Extracted records:
★ ★ ★ ★ ★ ★ ★
/-- START in ARMED, RESUME in HOLD and CLEAR in ARMED or HOLD complete with the state that each leaves, and are
refused WRONG_STATE elsewhere (R24, R25, R38, R45, R63, R85, R114, R140, R156, R160, R167, R168). That the JOB_STATE
notice goes before the REG_STATE notice is the model's (log entry 12). -/
def Obligations.StartResumeAndClear : Prop :=
  ∀ s : State, s.addressed = true →
    (s.job.state = .armed → ∃ (t : State) (notices : Scheduler), exec .start s = .next (t.reply .ok)
      ∧ t = { s with
          job := { s.job with state := .run, cause := .none }
          reg := { s.reg with state := .free, lastAnchor := s.track.pos, lastOrigin := none, missing := 0,
                              samples := [], cyclePending := false, firstRecord := true }
          cut := { s.cut with integral := 0, target := 0, applied := 0,
                              ramp := max 1 (s.job.loop.maxStep / 32) }
          sched := notices }
      ∧ notices = (if s.reg.state = .free then s.sched.notify .jobState none 2#32
          else (s.sched.notify .jobState none 2#32).notify .regState none 0#32))
    ∧ (s.job.state = .hold → ∃ (t : State) (notices : Scheduler), exec .resume s = .next (t.reply .ok)
      ∧ t = { s with
          job := { s.job with state := .run, cause := .none }
          reg := { s.reg with state := .free, lastAnchor := s.track.pos, lastOrigin := none, missing := 0,
                              samples := [], cyclePending := false }
          cut := { s.cut with ramp := max 1 (s.job.loop.maxStep / 32) }
          sched := notices }
      ∧ notices = (if s.reg.state = .free then s.sched.notify .jobState none 2#32
          else (s.sched.notify .jobState none 2#32).notify .regState none 0#32))
    ∧ ((s.job.state = .armed ∨ s.job.state = .hold) → s.track.queue = [] →
      ∃ (t : State) (notices : Scheduler), exec .clear s = .next (t.reply .ok)
      ∧ t = { s with
          job := { s.job with state := .config, cause := .none }
          track := { s.track with zones := [] }
          reg := { s.reg with state := .free, lastAnchor := 0#32, lastOrigin := none, missing := 0,
                              samples := [], cyclePending := false, firstRecord := false }
          disp := { s.disp with lateGates := Vector.replicate 8 [] }
          stk := { s.stk with lanes := s.stk.lanes.map fun l =>
            { l with list := [], timer := none, gap := 0 } }
          sched := notices }
      ∧ notices = { (if s.reg.state = .free then s.sched.notify .jobState none 0#32
          else (s.sched.notify .jobState none 0#32).notify .regState none 0#32) with stack := [] })
    ∧ (s.job.state ≠ .armed → exec .start s = .next (s.reply .wrongState))
    ∧ (s.job.state ≠ .hold → exec .resume s = .next (s.reply .wrongState))
    ∧ (s.job.state ≠ .armed → s.job.state ≠ .hold → exec .clear s = .next (s.reply .wrongState))

/-- END in RUN completes: the youngest record becomes the tail, closed one repeat after its start with the listed
zones applied to it and those that end behind that end removed, and the job is ENDING; with an empty queue the
end-of-job closing follows at once; in any other state it is refused WRONG_STATE. The end-of-job closing closes
every ASSIGNING stack short, sets every gap to 0, asks for every change that is due, and returns the job to ARMED if
every stack list is empty (R47, R59, R61, R69, R75, R130, R138, R156, R161, R162). Its STACK items join in lane
order, the model's choice (log entry 26). -/
def Obligations.EndMarksTheTail : Prop :=
  (∀ s : State, s.addressed = true →
    (s.job.state = .run → s.track.queue = [] →
      exec .endJob s = .next ((({ s with job := { s.job with state := .ending, cause := .none } }
        : State).notify .jobState none 3#32).endOfJobClosing.reply .ok))
    ∧ (∀ (older : List Record) (r : Record), s.job.state = .run → s.track.queue = older ++ [r] →
      s.SerialsApart →
      let stop := shift r.nominalStart s.job.job.pitch
      let hits (z : Zone) : Bool := behind z.lo stop && atOrBeyond z.hi r.nominalStart
      let marked : State := { s with track := { s.track with queue := older ++ [{ r with tail := true }] } }
      let ends (u : State) : State :=
        ({ u with job := { s.job with state := .ending, cause := .none } } : State).notify .jobState none 3#32
      exec .endJob s = .next ((ends (marked.closeRecord r stop)).reply .ok)
      ∧ (r.commit = .uncommitted → marked.closeRecord r stop = { s with track := { s.track with
          queue := older ++ [{ r with
            tail := true
            nominalEnd := some stop
            lanes := Vector.ofFn fun k : Fin 8 =>
              { r.lanes[k.val] with
                defect := r.lanes[k.val].defect
                  || s.track.zones.any fun z => z.kind == .defect && hits z && inLaneSet z.lanes k
                splice := r.lanes[k.val].splice
                  || s.track.zones.any fun z => z.kind == .splice && hits z && inLaneSet z.lanes k } }]
          zones := s.track.zones.filter fun z => !behind z.hi stop
          stale := satInc^[(s.track.zones.filter fun z =>
            behind z.hi stop && behind z.hi r.nominalStart).length] s.track.stale } }))
    ∧ (s.job.state ≠ .run → exec .endJob s = .next (s.reply .wrongState)))
  ∧ ∀ s : State,
    let completed (u : State) : State :=
      if u.job.state = .ending ∧ u.track.queue = [] ∧ ∀ j : Fin 8, (u.lane j).list = [] then
        ({ u with job := { u.job with state := .armed, cause := .none } } : State).notify .jobState none 1#32
      else u
    let list (k : Fin 8) : List StackRec := (s.lane k).list.map fun x =>
      if x.state = .assigning then { x with state := .filled, short := true } else x
    s.endOfJobClosing = completed { s with
      stk := { s.stk with lanes := Vector.ofFn fun k : Fin 8 =>
        { s.lane k with list := changeAsked (list k), gap := 0 } }
      sched := { s.sched with stack := s.sched.stack ++ allLanes.flatMap fun k => changeItems k (list k) } }

/-! ## What every command keeps -/

/-- No command lets a queue or list pass its capacity, two notices of a kind and lane wait together, or a credit
or weight leave its range; and every command keeps the hold cause agreed with the job state, and HOLD without KNIFE
or GATE commands and late gates. The STACK queue, which holds one item a lane at most where the stacking unit is
sound, never passes its 8 places (R41, R65, R114, R130, R142, R148 to R151, R153, R155). -/
def Obligations.CapacitiesAndHoldsAreKept : Prop :=
  ∀ s t : State, step s = .next t →
    (s.CapacitiesHold → s.sched.NoticesApart → s.sched.CreditsFit →
      t.CapacitiesHold ∧ t.sched.NoticesApart ∧ t.sched.CreditsFit)
    ∧ (s.StackingSound → t.sched.stack.length ≤ 8)
    ∧ (s.CauseAgrees → s.HoldIsQuiet → t.CauseAgrees ∧ t.HoldIsQuiet)

/-- Every command keeps the shape of the repeat queue: consecutive serials, extents that meet, the open record
youngest in RUN and the tail in ENDING, commits in serial order, labels decided exactly by the commit, and an empty
queue in CONFIG, ARMED and HOLD (R41, R43, R45, R47, R49, R56, R59). -/
def Obligations.QueueShapeIsKept : Prop :=
  ∀ s t : State, s.QueueShape → step s = .next t → t.QueueShape

/-- Every command keeps the anchors strictly increasing along the queue (R30, R32, R41). -/
def Obligations.AnchorsKeepRising : Prop :=
  ∀ s t : State, s.AnchorsRise → step s = .next t → t.AnchorsRise

/-- Every command keeps the target, the applied correction, the integral and the ramp within their bounds
(R84). -/
def Obligations.LoopStaysBounded : Prop :=
  ∀ s t : State, s.LoopBounded → step s = .next t → t.LoopBounded

/-- From a sound stacking unit no command faults, and every command leaves it sound: at most four stacks a lane,
the oldest alone in change with the timer running, one STACK item for each change requested, lanes in FAULT empty
(R121, R122, R130, R135, R146; log entry 14). -/
def Obligations.StackingStaysSound : Prop :=
  ∀ s : State, s.StackingSound → ∃ t, step s = .next t ∧ t.StackingSound

/-- The machine right after reset meets every invariant of these statements, for every reading of the straps: with
the values that R33, R41, R45, R65, R84, R114, R119, R121, R142, R148, R149, R155 and R171 give for power-on. -/
def Obligations.ResetMeetsTheInvariants : Prop :=
  ∀ straps : BitVec 6, let s := State.powerOn straps
    s.CapacitiesHold ∧ s.sched.NoticesApart ∧ s.sched.CreditsFit ∧ s.CauseAgrees ∧ s.HoldIsQuiet
      ∧ s.QueueShape ∧ s.AnchorsRise ∧ s.LoopBounded ∧ s.StackingSound

/-- But for power-on reset: the node address never changes; each table changes only by a WRITE of it, JOB, STATION
and SENSOR only in CONFIG and DISP only in CONFIG and ARMED; P changes only by WEBPOS and RESET, and the next serial
only by WEBPOS, MARKEV and RESET; and the job state moves, but for RESET, only by these commands: ARM to ARMED, START
and RESUME to RUN, CLEAR to CONFIG, END to ENDING and, with nothing left, at once to ARMED, the completion of an
ENDING to ARMED at an advance, a STKREADY, a STKFAULT or a timeout, and to HOLD by a report, a mark that finds the
queue full, a WEBBREAK, a HALT or a link loss (R4, R9, R10, R17, R45, R48, R61, R80, R102, R103, R119, R149, R155 to
R157, R161 to R163, R171). The two resets are RESET and power-on reset. -/
def Obligations.OnlyTheseCommandsChangeThese : Prop :=
  ∀ (c : Instr) (s t : State), exec c s = .next t → (∀ straps, c ≠ .powerOnReset straps) →
    let writes (w : Half → Byte → List Byte → Instr) : Prop := ∃ index count data, c = w index count data
    let reports : Prop := ∃ p, c = .webpos p
    t.link.node = s.link.node
    ∧ (t.job.job ≠ s.job.job → s.job.state = .config ∧ writes .writeJob)
    ∧ (t.job.station ≠ s.job.station → s.job.state = .config ∧ writes .writeStation)
    ∧ (t.job.loop ≠ s.job.loop → writes .writeLoop)
    ∧ (t.reg.edges ≠ s.reg.edges → s.job.state = .config ∧ writes .writeSensor)
    ∧ (t.stk.cfg ≠ s.stk.cfg → writes .writeLane)
    ∧ (t.disp.disp ≠ s.disp.disp →
        (s.job.state = .config ∨ s.job.state = .armed) ∧ writes .writeDisp)
    ∧ (t.disp.overrides ≠ s.disp.overrides → writes .writeOverride)
    ∧ (t.sched.table ≠ s.sched.table → writes .writeSched)
    ∧ (c ≠ .softReset → t.track.pos ≠ s.track.pos → reports)
    ∧ (c ≠ .softReset → t.track.nextSerial ≠ s.track.nextSerial →
        reports ∨ ∃ channel edge p, c = .markev channel edge p)
    ∧ (c ≠ .softReset → t.job.state ≠ s.job.state →
        match s.job.state, t.job.state with
        | .config, .armed => c = .arm
        | .armed, .run => c = .start
        | .armed, .config => c = .clear
        | .hold, .config => c = .clear
        | .hold, .run => c = .resume
        | .run, .ending => c = .endJob
        | .run, .armed => c = .endJob
        | .ending, .armed => reports ∨ (∃ lane number, c = .stkready lane number)
            ∨ (∃ lane, c = .stkfault lane) ∨ ∃ k, c = .changeTimerExpiry k
        | .run, .hold => reports ∨ (∃ channel edge p, c = .markev channel edge p) ∨ c = .webbreak
            ∨ c = .halt ∨ c = .linkLossTimerExpiry
        | .ending, .hold => reports ∨ c = .webbreak ∨ c = .halt ∨ c = .linkLossTimerExpiry
        | _, _ => False)
end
★ ★ ★ ★ ★ ★ ★
What you are asked to do: Using the records above, set down exactly the lines from the one with "State, step s = .next t →" through the one with "def Obligations.AnchorsKeepRising : Prop", inclusive, and nothing more.

Completed exercise:
  ∀ s t : State, step s = .next t →
    (s.CapacitiesHold → s.sched.NoticesApart → s.sched.CreditsFit →
      t.CapacitiesHold ∧ t.sched.NoticesApart ∧ t.sched.CreditsFit)
    ∧ (s.StackingSound → t.sched.stack.length ≤ 8)
    ∧ (s.CauseAgrees → s.HoldIsQuiet → t.CauseAgrees ∧ t.HoldIsQuiet)

/-- Every command keeps the shape of the repeat queue: consecutive serials, extents that meet, the open record
youngest in RUN and the tail in ENDING, commits in serial order, labels decided exactly by the commit, and an empty
queue in CONFIG, ARMED and HOLD (R41, R43, R45, R47, R49, R56, R59). -/
def Obligations.QueueShapeIsKept : Prop :=
  ∀ s t : State, s.QueueShape → step s = .next t → t.QueueShape

/-- Every command keeps the anchors strictly increasing along the queue (R30, R32, R41). -/
def Obligations.AnchorsKeepRising : Prop :=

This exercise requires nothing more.